The black magic rituals that plagued rural England in 1963
What do you think of when you think of English culture? Is it tea? The class system? Or, perhaps, a pathological aversion to standing up to authority? All reasonable things to think of, especially that last one, but these are all fairly recent developments in the annals of my fair country’s history.
While these are developments that go back centuries, English history goes back millennia. Turns out, there was an England before queueing for the bus and the Union flag. That old version of England was actually kind of cool, built on music, community, and booze. There are still questions over the cuisine, but we made up for that with magic.
This has little to do with the sort of magic that infects our popular culture today and everything to do with something much darker, more mysterious and more real. The kind of magic that caused a massive stir in Norfolk in 1963, when three of its true historical treasures were used as the site of black magic rituals that spooked the entire nation, beginning in the ruins of Castle Rising.
Tucked away in King’s Lynn, Castle Rising is a genuine treasure. A castle built in 1140 and still standing today. This was a place that had been used as a royal residence, a hunting lodge, and even a sanitarium for a brief period of time in the 18th century. However, by 1963, it was a historical site. That was until it made national news when a workman assigned to some of its renovations arrived to work on September 13th, and found that nailed to its front door were two human effigies, one male and one female.
Between them, however, was the really scary part. A blackened sheep’s heart fixed in place by hawthorn twigs.

What were the other black magic rituals?
Lying on the floor near them were two occult symbols drawn on the ground, presumably in the same soot that coated the sheep’s heart. In a vacuum, this would probably be nothing more than a prank. An unnerving one to say the very least but a bunch of kids who’d watched Village of the Damned a few too many times. Then, the next one came up and it became horribly clear that this was no isolated act. This was becoming a trend.
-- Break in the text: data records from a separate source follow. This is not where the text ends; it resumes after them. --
theorem cellsWf_mono {len lo lo' : Nat} {cs : List Host.Cell} (h : cellsWf len lo cs = true)
    (hl : lo' ≤ lo) : cellsWf len lo' cs = true := by
  cases cs with
  | nil => rfl
  | cons c cs =>
    simp only [cellsWf, Bool.and_eq_true, decide_eq_true_eq] at h ⊢
    exact ⟨⟨⟨by omega, h.1.1.2⟩, h.1.2⟩, h.2⟩

theorem cellsWf_setCell {len lo : Nat} {cs : List Host.Cell} (h : cellsWf len lo cs = true) {a : Nat}
    (v : Byte) (hlo : lo ≤ a) (ha : a < len) : cellsWf len lo (setCell cs a v) = true := by
  induction cs generalizing lo with
  | nil =>
    rw [setCell]
    split
    · rfl
    · simp_all [cellsWf]
  | cons c cs ih =>
    obtain ⟨a', v'⟩ := c
    have h' := h
    simp only [cellsWf, Bool.and_eq_true, decide_eq_true_eq] at h
    obtain ⟨⟨⟨h1, h2⟩, h3⟩, h4⟩ := h
    rw [setCell]
    split
    · split
      · exact h'
      · rename_i hlt hv
        simp only [cellsWf, Bool.and_eq_true, decide_eq_true_eq]
        exact ⟨⟨⟨hlo, ha⟩, hv⟩, ⟨⟨by omega, h2⟩, h3⟩, h4⟩
    · split
      · split
        · exact cellsWf_mono h4 (by omega)
        · rename_i heq hv
          subst heq
          simp only [cellsWf, Bool.and_eq_true, decide_eq_true_eq]
          exact ⟨⟨⟨hlo, ha⟩, hv⟩, h4⟩
      · simp only [cellsWf, Bool.and_eq_true, decide_eq_true_eq]
        exact ⟨⟨⟨h1, h2⟩, h3⟩, ih h4 (by omega)⟩

theorem cellAt_setCell_same {len lo : Nat} {cs : List Host.Cell} (h : cellsWf len lo cs = true) (a : Nat)
    (v : Byte) : cellAt (setCell cs a v) a = v := by
  induction cs generalizing lo with
  | nil =>
    rw [setCell]
    split
    · simp_all [cellAt]
    · simp [cellAt]
  | cons c cs ih =>
    obtain ⟨a', v'⟩ := c
    have h' := h
    simp only [cellsWf, Bool.and_eq_true, decide_eq_true_eq] at h
    rw [setCell]
    split
    · split
      · rename_i hlt hv
        rw [cellAt_cons, if_neg (by omega), cellAt_of_lt h.2 (by omega), hv]
      · rw [cellAt_cons, if_pos rfl]
    · split
      · split
        · rename_i heq hv
          rw [cellAt_of_lt h.2 (by omega), hv]
        · rw [cellAt_cons, if_pos rfl]
      · rename_i hne
        rw [cellAt_cons, if_neg (fun e => hne e.symm)]
        exact ih h.2

theorem cellAt_setCell_other (cs : List Host.Cell) {a b : Nat} (v : Byte) (hne : b ≠ a) :
    cellAt (setCell cs a v) b = cellAt cs b := by
  induction cs with
  | nil =>
    rw [setCell]
    split
    · rfl
    · rw [cellAt_cons, if_neg (fun e => hne e.symm)]
  | cons c cs ih =>
    obtain ⟨a', v'⟩ := c
    rw [setCell]
    split
    · split
      · rfl
      · rw [cellAt_cons, if_neg (fun e => hne e.symm)]
    · split
      · rename_i heq
        subst heq
        split
        · rw [cellAt_cons, if_neg (fun e => hne e.symm)]
        · rw [cellAt_cons, cellAt_cons, if_neg (fun e => hne e.symm), if_neg (fun e => hne e.symm)]
      · rw [cellAt_cons, cellAt_cons, ih]

theorem cells_ext {len lo : Nat} {cs ds : List Host.Cell} (hc : cellsWf len lo cs = true)
    (hd : cellsWf len lo ds = true) (h : ∀ a, cellAt cs a = cellAt ds a) : cs = ds := by
  induction cs generalizing lo ds with
  | nil =>
    cases ds with
    | nil => rfl
    | cons d ds =>
      obtain ⟨a, v⟩ := d
      simp only [cellsWf, Bool.and_eq_true, decide_eq_true_eq] at hd
      have := h a
      rw [cellAt_nil, cellAt_cons, if_pos rfl] at this
      exact absurd this.symm hd.1.2
  | cons c cs ih =>
    obtain ⟨a, v⟩ := c
    have hc' := hc
    simp only [cellsWf, Bool.and_eq_true, decide_eq_true_eq] at hc
    cases ds with
    | nil =>
      have := h a
      rw [cellAt_cons, if_pos rfl, cellAt_nil] at this
      exact absurd this hc.1.2
    | cons d ds =>
      obtain ⟨b, w⟩ := d
      have hd' := hd
      simp only [cellsWf, Bool.and_eq_true, decide_eq_true_eq] at hd
      have hab : a = b := by
        rcases Nat.lt_trichotomy a b with hlt | heq | hgt
        · have := h a
          rw [cellAt_cons, if_pos rfl, cellAt_cons, if_neg (by omega), cellAt_of_lt hd.2 (by omega)] at this
          exact absurd this hc.1.2
        · exact heq
        · have := h b
          rw [cellAt_cons, if_neg (by omega), cellAt_of_lt hc.2 (by omega), cellAt_cons, if_pos rfl] at this
          exact absurd this.symm hd.1.2
      subst hab
      have hv := h a
      rw [cellAt_cons, cellAt_cons, if_pos rfl, if_pos rfl] at hv
      subst hv
      congr 1
      refine ih hc.2 hd.2 fun x => ?_
      by_cases hx : x < a + 1
      · rw [cellAt_of_lt hc.2 hx, cellAt_of_lt hd.2 hx]
      · have := h x
        rwa [cellAt_cons, cellAt_cons, if_neg (by omega), if_neg (by omega)] at this

/-! ### One byte -/

theorem Memory.get_of_lt {m : Memory} {a : Nat} (h : a < m.len) : m.get a = .ok (cellAt m.cells a) := by
  rw [Memory.get, if_pos h]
Four months later, Bawsey Church around three miles away from Castle Rising had a similar ritual seemingly performed on its site. A sheep’s heart, blackened by soot, was again nailed into place on the site with hawthorn twigs, this time on a wall. Next to it was a black circle with a candle made of black wax in the centre of it. No effigies this time, but still, there were enough similarities to put people’s backs up. However, it was the third appearance that turned this from a local news curiosity story into a full-on national scandal.
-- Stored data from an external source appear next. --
-- ==== Sys2Proof/Laws/PerInstr.lean ====
section
/-! SUPPORT. Statements made of every instruction, one lemma for each constructor (LAWS.json). Family
EncodedSize: a well-formed instruction encodes to as many bytes as it is said to take (spec/30_encoding.md R51,
R59, R62), and that is at least one. -/

namespace Sys2Proof.Laws

/-- A well-formed TLV record takes as many bytes as its length byte says. -/
theorem tlv_size {k len : Byte} {value : List Byte} (h : tlvWf len value = true) :
    (tlvBytes k len value).length = len.toNat ∧ 1 ≤ len.toNat := by
  simp only [tlvWf, Bool.and_eq_true, decide_eq_true_eq] at h
  rw [tlvBytes, List.length_cons, List.length_cons]
  omega

namespace EncodedSize

/-- A well-formed instruction encodes to `size` bytes, at least one. -/
def Statement (i : Instr) : Prop := i.wf = true → (Sys2Proof.encode i).length = i.size ∧ 1 ≤ i.size

theorem decode : Statement .decode := fun _ => ⟨rfl, by decide⟩

theorem construct : Statement .construct := fun _ => ⟨rfl, by decide⟩

theorem encode : Statement .encode := fun _ => ⟨rfl, by decide⟩

theorem checksum : Statement .checksum := fun _ => ⟨rfl, by decide⟩

theorem hdr20 (p : FixedPrefix) : Statement (.hdr20 p) := fun _ => ⟨rfl, Nat.one_le_iff_ne_zero.mpr (Nat.succ_ne_zero 19)⟩

theorem optEol : Statement .optEol := fun _ => ⟨rfl, by decide⟩

theorem optNop : Statement .optNop := fun _ => ⟨rfl, by decide⟩

theorem optTlvK02 (lo : BitVec 1) (len : Byte) (value : List Byte) :
    Statement (.optTlvK02 lo len value) := fun h => tlv_size h

theorem optTlvK04 (lo : BitVec 2) (len : Byte) (value : List Byte) :
    Statement (.optTlvK04 lo len value) := fun h => tlv_size h

theorem optTlvK08 (lo : BitVec 3) (len : Byte) (value : List Byte) :
    Statement (.optTlvK08 lo len value) := fun h => tlv_size h

theorem optTlvK10 (lo : BitVec 4) (len : Byte) (value : List Byte) :
    Statement (.optTlvK10 lo len value) := fun h => tlv_size h

theorem optTlvK20 (lo : BitVec 5) (len : Byte) (value : List Byte) :
    Statement (.optTlvK20 lo len value) := fun h => tlv_size h

theorem optTlvK40 (lo : BitVec 6) (len : Byte) (value : List Byte) :
    Statement (.optTlvK40 lo len value) := fun h => tlv_size h

theorem optTlvK80 (lo : BitVec 7) (len : Byte) (value : List Byte) :
    Statement (.optTlvK80 lo len value) := fun h => tlv_size h

end EncodedSize

end Sys2Proof.Laws
end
The final appearance was at Babingley Church in February 1964. A local boy, fishing in a nearby river, went exploring these ruins and was probably put off doing that for life when he discovered all three of these ritualistic objects collected inside the church’s bell tower. This discovery made national news, yet no one ever found the culprit. It could be a prank, it could be someone just wanting to scare for the sake of scaring, yet the third option is the most interesting.
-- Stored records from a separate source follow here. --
/-! ### What DECODE depends on -/

/-- A run of reads depends on the bytes it reads. -/
theorem Memory.readBytes_congr {m m' : Memory} {a a' n : Nat}
    (h : ∀ k, k < n → m.get (a + k) = m'.get (a' + k)) : m.readBytes a n = m'.readBytes a' n := by
  induction n generalizing a a' with
  | zero => rfl
  | succ n ih =>
    have hhead : m.get a = m'.get a' := h 0 (by omega)
    have htail := ih (a := a + 1) (a' := a' + 1) fun k hk => by
      have := h (k + 1) (by omega)
      rwa [show a + (k + 1) = a + 1 + k by omega, show a' + (k + 1) = a' + 1 + k by omega] at this
    rw [Memory.readBytes, Memory.readBytes, hhead, htail]

/-- An address is outside one buffer when it reads as an address outside another. -/
theorem Memory.len_le_of_get_eq {m m' : Memory} {a a' : Nat} (h : m.get a = m'.get a')
    (hm : m.len ≤ a) : m'.len ≤ a' := by
  by_contra hlt
  rw [Memory.get_of_ge hm, Memory.get_of_lt (by omega)] at h
  cases h

/-- DECODE computes the same from headers of the same bytes, wherever they lie (R93 item 5). -/
theorem decodeHeader_congr {src src' : Memory} {offset offset' : Nat} {b12 : Byte}
    (h12 : src.get (offset + 12) = .ok b12)
    (h : ∀ k, k < max 20 (4 * (b12.toNat / 16)) → src.get (offset + k) = src'.get (offset' + k)) :
    decodeHeader src offset = decodeHeader src' offset' := by
  have hlen : ∀ n, 0 < n → n ≤ max 20 (4 * (b12.toNat / 16)) →
      (src.len < offset + n ↔ src'.len < offset' + n) := fun n hpos hle => by
    have hlast := h (n - 1) (by omega)
    constructor
    · intro hlt
      have := Memory.len_le_of_get_eq hlast (by omega)
      omega
    · intro hlt
      have := Memory.len_le_of_get_eq hlast.symm (by omega)
      omega
  by_cases h20 : src.len < offset + 20
  · rw [decodeHeader_short h20, decodeHeader_short ((hlen 20 (by omega) (by omega)).mp h20)]
  have hin : offset + 20 ≤ src.len := by omega
  have hin' : offset' + 20 ≤ src'.len := by have := hlen 20 (by omega) (by omega); omega
  obtain ⟨b, hb⟩ := Memory.exists_bytes hin
  obtain rfl : b 12 = b12 := Except.ok.inj ((hb 12 (by decide)).symm.trans h12)
  have hb' : ∀ k, k < 20 → src'.get (offset' + k) = .ok (b k) := fun k hk => by
    rw [← h k (by omega), hb k hk]
  have hnl := nibbleLength_prefixOfBytes b
  rw [decodeHeader_of_bytes hb, decodeHeader_of_bytes hb']
  by_cases hle : nibbleLength (prefixOfBytes b).lengthNibble ≤ 20
  · rw [decodeRest_of_noOptions hle, decodeRest_of_noOptions hle]
  have hsame := hlen (nibbleLength (prefixOfBytes b).lengthNibble) (by omega) (by omega)
  by_cases hlong : src.len < offset + nibbleLength (prefixOfBytes b).lengthNibble
  · rw [decodeRest_of_tooLong (by omega) hlong, decodeRest_of_tooLong (by omega) (hsame.mp hlong)]
  obtain ⟨region, hr⟩ := Memory.readBytes_fits (m := src) (a := offset + 20)
    (n := nibbleLength (prefixOfBytes b).lengthNibble - 20) (by omega)
  have hr' := hr
  rw [Memory.readBytes_congr (m' := src') (a' := offset' + 20) fun k hk => by
    rw [Nat.add_assoc, Nat.add_assoc]
    exact h (20 + k) (by omega)] at hr'
  rw [decodeRest_region (by omega) hr hin, decodeRest_region (by omega) hr' hin']

/-- Settles O19: both DECODEs end with the same computation. -/
theorem decodeDependsOnHeaderBytesOnly : Obligations.DecodeDependsOnHeaderBytesOnly := by
  intro s u s' u' b12 h12 h hs hu
  rw [exec_decode] at hs hu
  rw [← decodeHeader_congr h12 h] at hu
  obtain ⟨hd, hr, rfl⟩ | ⟨k, hr, rfl⟩ := endWith_next hs
  · rw [hr] at hu
    cases hu
    exact ⟨rfl, rfl⟩
  · rw [hr] at hu
    cases hu
    exact ⟨rfl, rfl⟩

end Sys2Proof.Machine
end

section
/-! PROOFS. The lengths of a Header, CONSTRUCT, and ENCODE, whole (spec/40_construct.md R70 to R73;
spec/42_encode.md R100 to R113). -/

namespace Sys2Proof.Machine

/-! ### Lengths -/

theorem entriesWireLen_eq_sum (os : List Entry) :
    entriesWireLen os = (os.map optWireLen).sum := by
  induction os with
  | nil => rfl
  | cons o os ih => rw [entriesWireLen, ih, List.map_cons, List.sum_cons]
After all, these were all symbols of old faith practises placed in the very establishments that stamped them out. A castle and two churches. If it was someone mucking about with spooky things without really thinking about it, they inadvertently picked some very fitting places for these items to be discovered. Perhaps it really was someone calling back to the old times, before a more oppressive, dominant idea of English Culture was first formed.